Gnocchi with oxtail from CampagnoloTim Fraser for The Globe and Mail

On Saturday mornings, you're not supposed to be stressed. But I spent a recent one reacting to a note I'd propped on my bedside table: Buddakan Reservation 10 a.m.!!! I started dialling at 9:58. They finally picked up at 10:08 and I asked for a reservation. They put me on hold. Eight minutes later, a human came on the line and actually took my reservation. For precisely one month hence. Does it matter that Buddakan is in New York? Only if you're interested in the future of Toronto dining.

Trying to get a reservation at Campagnolo (and a dozen other Toronto hot spots) is different from that only in degree. Campagnolo is open Wednesday through Sunday, which means they don't answer the phone Mondays and Tuesdays. Or much before 5 on the days they're open. When you do finally get them on the phone, you can book for early or late. First sitting or second. Like it or lump it. Wanna eat at 7:30? Too bad. Latest possible table for first sitting is 7 p.m., and they need the table back at 9. Count yourself lucky you don't have to call one month beforehand. Yet.

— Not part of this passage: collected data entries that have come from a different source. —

/-- R131, R132, R136, R140, R148, R156, R165: a cell time, the isolation of planes, a dequeue at a host port, the cisterns' counters and
the end of a move that timed out. -/
def Obligations.SwitchCoreMovesCellsAndIsolatesPlanes : Prop :=
  (∀ (dt : Nat) (cell : CellTime) (s : State), s.bus.domRuns 10 = true → cell.linkLost = [] → cell.freeOne = 0 → cell.freeBoth = false →
    cell.parityErr = false →
    ∃ s1, s1 = { s.tick dt with fab := { s.fab with grantPtr := s.matching.2.1, acceptPtr := s.matching.2.2 } } ∧
      exec (.crossbarCellTime dt cell) s = .next (s.matching.1.foldl
        (fun a r => a.crossCell r ((cell.sliceErrs.filter (fun e => decide (e.1 = r.out))).flatMap (·.2))) s1)) ∧
  (∀ (dt : Nat) (cell : CellTime) (s : State), s.bus.domRuns 10 = true → cell.linkLost = [] → cell.freeOne = 0 → cell.freeBoth = false →
    cell.parityErr = true → exec (.crossbarCellTime dt cell) s = .next ((s.tick dt).fault 46 { page := fabPage })) ∧
  (∀ (dt : Nat) (cell : CellTime) (s : State), s.bus.domRuns 10 = true → cell.linkLost = [] → cell.freeOne = 0 → cell.freeBoth = true →
    exec (.crossbarCellTime dt cell) s = .next (((s.tick dt).fault 39 { page := fabPage }).on (·.haltDoms [10]))) ∧
  (∀ (dt : Nat) (cell : CellTime) (s : State), s.bus.domRuns 10 = false → exec (.crossbarCellTime dt cell) s = .next (s.tick dt)) ∧
  (∀ (iso : Option Nat) (p : Nat), p < 9 → iso ≠ some p → cellFate iso [p] = (if iso = none then 1 else 2)) ∧
  (∀ (dt vi value : Nat) (s : State), s.bus.pageAccess fabPage vi = 2 → s.bus.pageUp fabPage = true → bitOf 8 value = true →
    value % 16 < 9 → s.isoPlane = none → s.fab.isoPend = none →
    exec (.planeForce dt vi value) s = .next { s.tick dt with fab := { s.fab with isoPend := some (value % 16) } }) ∧
  (∀ (dt vi value q : Nat) (s : State), s.bus.pageAccess fabPage vi = 2 → s.bus.pageUp fabPage = true → bitOf 8 value = true →
    value % 16 < 9 → s.isoPlane = some q → q ≠ value % 16 → s.fab.isoPend = none →
    exec (.planeForce dt vi value) s =
      .next (((s.tick dt).fault 43 { page := fabPage, engine := value % 16 }).on (·.haltDoms [10]))) ∧
  (∀ (dt p : Nat) (s : State), s.fab.isoPend = some p → p < 9 →
    ∃ s1 : State, exec (.planeIsolationComplete dt) s = .next ((s1.fault 40 { page := fabPage, engine := p }).raise fabPage 0) ∧
      s1.isoPlane = some p ∧ s1.bit (fabKey R.FAB_STATUS) p = false ∧
      ({ s.tick dt with fab := { s.fab with isoPend := none } } : State).After s1 [fabKey R.FAB_STATUS]) ∧
  (∀ (dt out : Nat) (s : State) (x : Queued), 64 ≤ out → out < 72 → s.bus.domRuns 10 = true → s.fab.sending.find? (512 + out) = none →
    s.pickStrict out = some x → (s.tick dt).dequeueStale x.pkt = false → x.pkt.stream = none → x.copy.dest = .val → x.cut = false →
    cellsOf (frameLen x.pkt.bytes) ≤ x.got →
    ∃ s2, s2 = (s.tick dt).takeOut x ∧ exec (.packetDequeue dt out 0) s = .next { s2 with fab := { s2.fab with
      sending := s2.fab.sending.set (512 + out)
        ⟨(s.bus.now + dt) * 2000 + (frameLen x.pkt.bytes + 20) * 80 / 8, x.copy.cls⟩
      valIn := s2.fab.valIn ++ [x.pkt] } }) ∧
  (∀ (dt vi n : Nat) (s : State), n < 72 → s.bus.pageAccess (cisPage n) vi = 2 → s.bus.pageUp (cisPage n) = true →
    ∃ t, exec (.cisPeakClr dt vi n) s = .next t ∧ t.rd (rk (cisPage n) R.CIS_PEAK) = s.rd (rk (cisPage n) R.CIS_USED) ∧
      (s.tick dt).After t [rk (cisPage n) R.CIS_PEAK]) ∧
  (∀ (dt vi n sel : Nat) (s : State), n < 72 → s.bus.pageAccess (cisPage n) vi = 2 → s.bus.pageUp (cisPage n) = true →
    sel = s.fld (rkVi (cisPage n) R.CIS_CNT_SEL vi) 0 6 →
    ∃ t, exec (.cisCntClr dt vi n) s = .next t ∧
      (∀ off ∈ [R.CIS_CNT_ADMIT, R.CIS_CNT_RED_G, R.CIS_CNT_RED_Y, R.CIS_CNT_RED_R, R.CIS_CNT_TAIL, R.CIS_CNT_STALE, R.CIS_CNT_CUT,
        R.CIS_CNT_BAD, R.CIS_CNT_FLUSH], t.rd (rkSel (cisPage n) off sel) = 0) ∧
      (s.tick dt).After t ([R.CIS_CNT_ADMIT, R.CIS_CNT_RED_G, R.CIS_CNT_RED_Y, R.CIS_CNT_RED_R, R.CIS_CNT_TAIL, R.CIS_CNT_STALE,
        R.CIS_CNT_CUT, R.CIS_CNT_BAD, R.CIS_CNT_FLUSH].map (fun off => rkSel (cisPage n) off sel))) ∧
  (∀ (dt i : Nat) (s : State) (m : Move), (s.tick dt).due (tMove i) = true → s.str.moves.find? i = some m →
    (s.queue m.old).filter (fun x => decide (x.pkt.stream = some i)) = [] →
    exec (.moveTimeout dt i) s = .next (((s.tick dt).disarm (tMove i)).endMove i 1))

Is Campagnolo worth it? Yes, yes and yes. It blows the much-lauded Woodlot out of the water.

Bloggers have been kvetching about paying for bread, but what they serve here is hardly in the realm of the ordinary: Crisp crunchy house-made baguette, epi shape, comes with a side of fresh-baked gougères (pâte à choux cheese clouds) and olives roasted with orange peel.

The menu changes at chef Craig Harding's inspiration, but certain stalwarts keep re-appearing. Mr. Harding, who learned food from his Italian grandmother, can't take the burrata (cheese made of fresh mozzarella filled with heavy cream) off the menu. This cloud of dairy erotica is drizzled with garlicky oil and sits atop toasted fresh baguette, beside roasted white and Champagne grapes, whose sugars and flavours have been intensified by heating. The other appetizer that habitués cannot let go of is Mr. Harding's superbly tender grilled squid with arugula pesto and a tartlet of rice, coloured with squid ink.

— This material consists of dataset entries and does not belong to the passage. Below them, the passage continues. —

-- ==== Sys2Proof/Laws/SMap.lean ====
section
/-! SUPPORT. Sparse tables: reading after a write, and the canonical form that every operation keeps. -/

namespace Sys2Proof.Machine

variable {α : Type}

theorem SMap.findIn_insertIn (k : Nat) (v : α) (l : List (Nat × α)) (h : ∀ p ∈ l, p.1 ≠ k) :
    SMap.findIn (SMap.insertIn k v l) k = some v := by
  induction l with
  | nil => simp [SMap.insertIn, SMap.findIn]
  | cons p t ih =>
    obtain ⟨k', v'⟩ := p
    have h1 : k' ≠ k := h (k', v') (by simp)
    simp only [SMap.insertIn]
    split
    · simp [SMap.findIn]
    · simp only [SMap.findIn, if_neg h1]
      exact ih (fun q hq => h q (by simp [hq]))

theorem SMap.findIn_insertIn_ne (k j : Nat) (v : α) (l : List (Nat × α)) (h : j ≠ k) :
    SMap.findIn (SMap.insertIn k v l) j = SMap.findIn l j := by
  induction l with
  | nil => simp [SMap.insertIn, SMap.findIn, Ne.symm h]
  | cons p t ih =>
    obtain ⟨k', v'⟩ := p
    simp only [SMap.insertIn]
    split
    · simp [SMap.findIn, Ne.symm h]
    · simp only [SMap.findIn, ih]

theorem SMap.findIn_filter_ne (k j : Nat) (l : List (Nat × α)) (h : j ≠ k) :
    SMap.findIn (l.filter (fun p => p.1 != k)) j = SMap.findIn l j := by
  induction l with
  | nil => rfl
  | cons p t ih =>
    obtain ⟨k', v'⟩ := p
    by_cases h1 : k' = k
    · subst h1
      simp [List.filter_cons, SMap.findIn, Ne.symm h, ih]
    · simp [List.filter_cons, SMap.findIn, h1, ih]

theorem SMap.findIn_filter_self (k : Nat) (l : List (Nat × α)) :
    SMap.findIn (l.filter (fun p => p.1 != k)) k = none := by
  induction l with
  | nil => rfl
  | cons p t ih =>
    obtain ⟨k', v'⟩ := p
    by_cases h1 : k' = k
    · subst h1
      simpa [List.filter_cons] using ih
    · simp [List.filter_cons, SMap.findIn, h1, ih]

@[simp] theorem SMap.find?_erase (m : SMap α) (k : Nat) : (m.erase k).find? k = none :=
  SMap.findIn_filter_self k m.cells

theorem SMap.find?_erase_ne (m : SMap α) (k j : Nat) (h : j ≠ k) : (m.erase k).find? j = m.find? j :=
  SMap.findIn_filter_ne k j m.cells h

@[simp] theorem SMap.find?_set (m : SMap α) (k : Nat) (v : α) : (m.set k v).find? k = some v :=
  SMap.findIn_insertIn k v _ (by intro p hp; simpa using (List.mem_filter.mp hp).2)

theorem SMap.find?_set_ne (m : SMap α) (k j : Nat) (v : α) (h : j ≠ k) : (m.set k v).find? j = m.find? j := by
  unfold SMap.set SMap.find?
  rw [SMap.findIn_insertIn_ne k j v _ h]
  exact SMap.findIn_filter_ne k j m.cells h

@[simp] theorem SMap.find_set (m : SMap α) (d v : α) (k : Nat) : (m.set k v).find d k = v := by simp [SMap.find]

theorem SMap.find_set_ne (m : SMap α) (d v : α) (k j : Nat) (h : j ≠ k) : (m.set k v).find d j = m.find d j := by
  simp [SMap.find, SMap.find?_set_ne m k j v h]

@[simp] theorem SMap.find_erase (m : SMap α) (d : α) (k : Nat) : (m.erase k).find d k = d := by simp [SMap.find]

theorem SMap.find_erase_ne (m : SMap α) (d : α) (k j : Nat) (h : j ≠ k) : (m.erase k).find d j = m.find d j := by
  simp [SMap.find, SMap.find?_erase_ne m k j h]

@[simp] theorem SMap.find_put [DecidableEq α] (m : SMap α) (d v : α) (k : Nat) : (m.put d k v).find d k = v := by
  unfold SMap.put
  split
  · next h => simp [h]
  · simp

theorem SMap.find_put_ne [DecidableEq α] (m : SMap α) (d e v : α) (k j : Nat) (h : j ≠ k) :
    (m.put d k v).find e j = m.find e j := by
  unfold SMap.put
  split
  · exact SMap.find_erase_ne m e k j h
  · exact SMap.find_set_ne m e v k j h

theorem SMap.find?_put_ne [DecidableEq α] (m : SMap α) (d v : α) (k j : Nat) (h : j ≠ k) :
    (m.put d k v).find? j = m.find? j := by
  unfold SMap.put
  split
  · exact SMap.find?_erase_ne m k j h
  · exact SMap.find?_set_ne m k j v h

/-! ## The canonical form -/

theorem SMap.rising_iff (l : List (Nat × α)) : SMap.rising l = true ↔ l.Pairwise (fun a b => a.1 < b.1) := by
  induction l with
  | nil => simp [SMap.rising]
  | cons p t ih =>
    obtain ⟨k, v⟩ := p
    cases t with
    | nil => simp [SMap.rising]
    | cons q u =>
      obtain ⟨k', v'⟩ := q
      simp only [SMap.rising, Bool.and_eq_true, decide_eq_true_eq, ih]
      constructor
      · rintro ⟨h, hp⟩
        refine List.Pairwise.cons ?_ hp
        intro a ha
        rcases List.mem_cons.mp ha with rfl | ha
        · exact h
        · exact lt_trans h ((List.pairwise_cons.mp hp).1 a ha)
      · intro hp
        have h2 := List.pairwise_cons.mp hp
        exact ⟨h2.1 (k', v') (by simp), h2.2⟩

theorem SMap.mem_insertIn (k : Nat) (v : α) (l : List (Nat × α)) (p : Nat × α) :
    p ∈ SMap.insertIn k v l ↔ p = (k, v) ∨ p ∈ l := by
  induction l with
  | nil => simp [SMap.insertIn]
  | cons q t ih =>
    obtain ⟨k', v'⟩ := q
    simp only [SMap.insertIn]
    split
    · simp
    · simp only [List.mem_cons, ih]; tauto

theorem SMap.pairwise_insertIn (k : Nat) (v : α) (l : List (Nat × α)) (hl : l.Pairwise (fun a b => a.1 < b.1))
    (h : ∀ p ∈ l, p.1 ≠ k) : (SMap.insertIn k v l).Pairwise (fun a b => a.1 < b.1) := by
  induction l with
  | nil => simp [SMap.insertIn]
  | cons q t ih =>
    obtain ⟨k', v'⟩ := q
    have h1 : k' ≠ k := h (k', v') (by simp)
    have h2 := List.pairwise_cons.mp hl
    simp only [SMap.insertIn]
    split
    · next hk =>
      refine List.Pairwise.cons ?_ hl
      intro a ha
      rcases List.mem_cons.mp ha with rfl | ha
      · exact hk
      · exact lt_trans hk (h2.1 a ha)
    · next hk =>
      refine List.Pairwise.cons ?_ (ih h2.2 (fun p hp => h p (by simp [hp])))
      intro a ha
      rcases (SMap.mem_insertIn k v t a).mp ha with rfl | ha
      · simp only; omega
      · exact h2.1 a ha

/-- Removing pairs keeps the canonical form. -/
theorem SMap.wf_filter [DecidableEq α] (m : SMap α) (d : Nat → α) (p : Nat × α → Bool) (h : m.wf d = true) :
    (SMap.mk (m.cells.filter p)).wf d = true := by
  simp only [SMap.wf, Bool.and_eq_true, List.all_eq_true, SMap.rising_iff] at *
  exact ⟨h.1.filter p, fun x hx => h.2 x (List.mem_filter.mp hx).1⟩

theorem SMap.wf_erase [DecidableEq α] (m : SMap α) (d : Nat → α) (k : Nat) (h : m.wf d = true) : (m.erase k).wf d = true :=
  SMap.wf_filter m d _ h

theorem SMap.wf_set [DecidableEq α] (m : SMap α) (d : Nat → α) (k : Nat) (v : α) (h : m.wf d = true) (hv : v ≠ d k) :
    (m.set k v).wf d = true := by
  have h1 := SMap.wf_erase m d k h
  simp only [SMap.wf, Bool.and_eq_true, List.all_eq_true, SMap.rising_iff, decide_eq_true_eq] at *
  refine ⟨SMap.pairwise_insertIn k v _ h1.1 (by intro p hp; simpa using (List.mem_filter.mp hp).2), ?_⟩
  intro x hx
  rcases (SMap.mem_insertIn k v _ x).mp hx with rfl | hx
  · exact hv
  · exact h1.2 x hx

/-- Writing, where the value a key reads as when it is not held removes the key, keeps the canonical form. -/
theorem SMap.wf_put [DecidableEq α] (m : SMap α) (d : Nat → α) (k : Nat) (v : α) (h : m.wf d = true) :
    (m.put (d k) k v).wf d = true := by
  unfold SMap.put
  split
  · exact SMap.wf_erase m d k h
  · next hv => exact SMap.wf_set m d k v h hv

theorem SMap.mem_erase (m : SMap α) (k : Nat) (p : Nat × α) : p ∈ (m.erase k).cells ↔ p ∈ m.cells ∧ p.1 ≠ k := by
  simp [SMap.erase]

theorem SMap.mem_set (m : SMap α) (k : Nat) (v : α) (p : Nat × α) :
    p ∈ (m.set k v).cells ↔ p = (k, v) ∨ (p ∈ m.cells ∧ p.1 ≠ k) := by
  simp [SMap.set, SMap.mem_insertIn, SMap.mem_erase]

/-- What stands in a table after a write stood there before, or is the value written. -/
theorem SMap.of_mem_put [DecidableEq α] (m : SMap α) (d v : α) (k : Nat) (p : Nat × α) (h : p ∈ (m.put d k v).cells) :
    p = (k, v) ∨ p ∈ m.cells := by
  unfold SMap.put at h
  split at h
  · exact Or.inr ((SMap.mem_erase m k p).mp h).1
  · rcases (SMap.mem_set m k v p).mp h with h | h
    · exact Or.inl h
    · exact Or.inr h.1

theorem SMap.mem_of_find? (m : SMap α) (k : Nat) (v : α) (h : m.find? k = some v) : (k, v) ∈ m.cells := by
  obtain ⟨l⟩ := m
  unfold SMap.find? at h
  induction l with
  | nil => simp [SMap.findIn] at h
  | cons q t ih =>
    obtain ⟨k', v'⟩ := q
    simp only [SMap.findIn] at h
    split at h
    · next hk => simp at h; subst hk; subst h; simp
    · exact List.mem_cons_of_mem _ (ih h)

end Sys2Proof.Machine
end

Even his take on tuna tartare has unusual charms, composed as it is of superbly fresh fat chunks of tuna atop saffron rouille dotted with capers. Not very Italian, but the rest of Mr. Harding's opus is the food of the boot. What could be more roots Italiano than perfectly char-grilled treviso (long radicchio) with endive, dressed with blood oranges and toasted slivered almonds in balsamic and vincotto (slightly sweet wine made from sun-dried grapes)? Rapini, which gets a bum rap thanks to its bitterness. Only the cleverest cooks know how to tame it - and Mr. Harding is one of those.

He will never be able to take the tomato-sauced stew of wild boar, spareribs and tripe, meatball and polenta off the menu. Despite the coarseness of his polenta, the stew has depth and complexity. All the meats are tender, and their flavours combine gloriously. Chef's house-made spaghetti all'Amatriciana, also a menu keeper, is dreamworld pasta. Any resemblance to an ordinary tomato sauce is purely nominal. Chef Harding has browned a lot of garlic in oil, and further jazzed the tomato sauce with tiny chunks of cured pork.

His whole sea bream is equally assertive - perfectly char-grilled fish with big warm cracked green olives and fennel. His lamb chops are seductive, red, tender, sitting pretty on ultra-creamy celeriac puree with sweet-roasted baby beets. He uses sheep's-milk ricotta as foundation for the lightest gnocchi I've met in months, perfect foil for rich, sweet, tomato-braised oxtail.

It should never leave the menu. Nor should the salted caramel budino, a velvety pudding with just enough salt to highlight the bittersweetness of caramelized sugar. Topping it with meringue is gilding the lily, magnificently. As is the dollop of lemon-spiked crème fraiche with the lemon tart. Employing 85-per-cent cocoa chocolate to make pot de crème is divine, addicting and expensive. But the guy's saving it on rent and reno: Campagnolo has a low ceiling, cheap wannabe-brass chandeliers and an open kitchen. It's cozy and the wait staff are suave, but there's no disguising the premises' previous life as a Coffee Time. Which demolishes the last vestiges of doubt about what sells today in Toronto: Downscale! The hottest tables in town are in thinly disguised ex-garages and coffee shops, where gourmands are booking weeks in advance to eat the food of somebody's grandmother.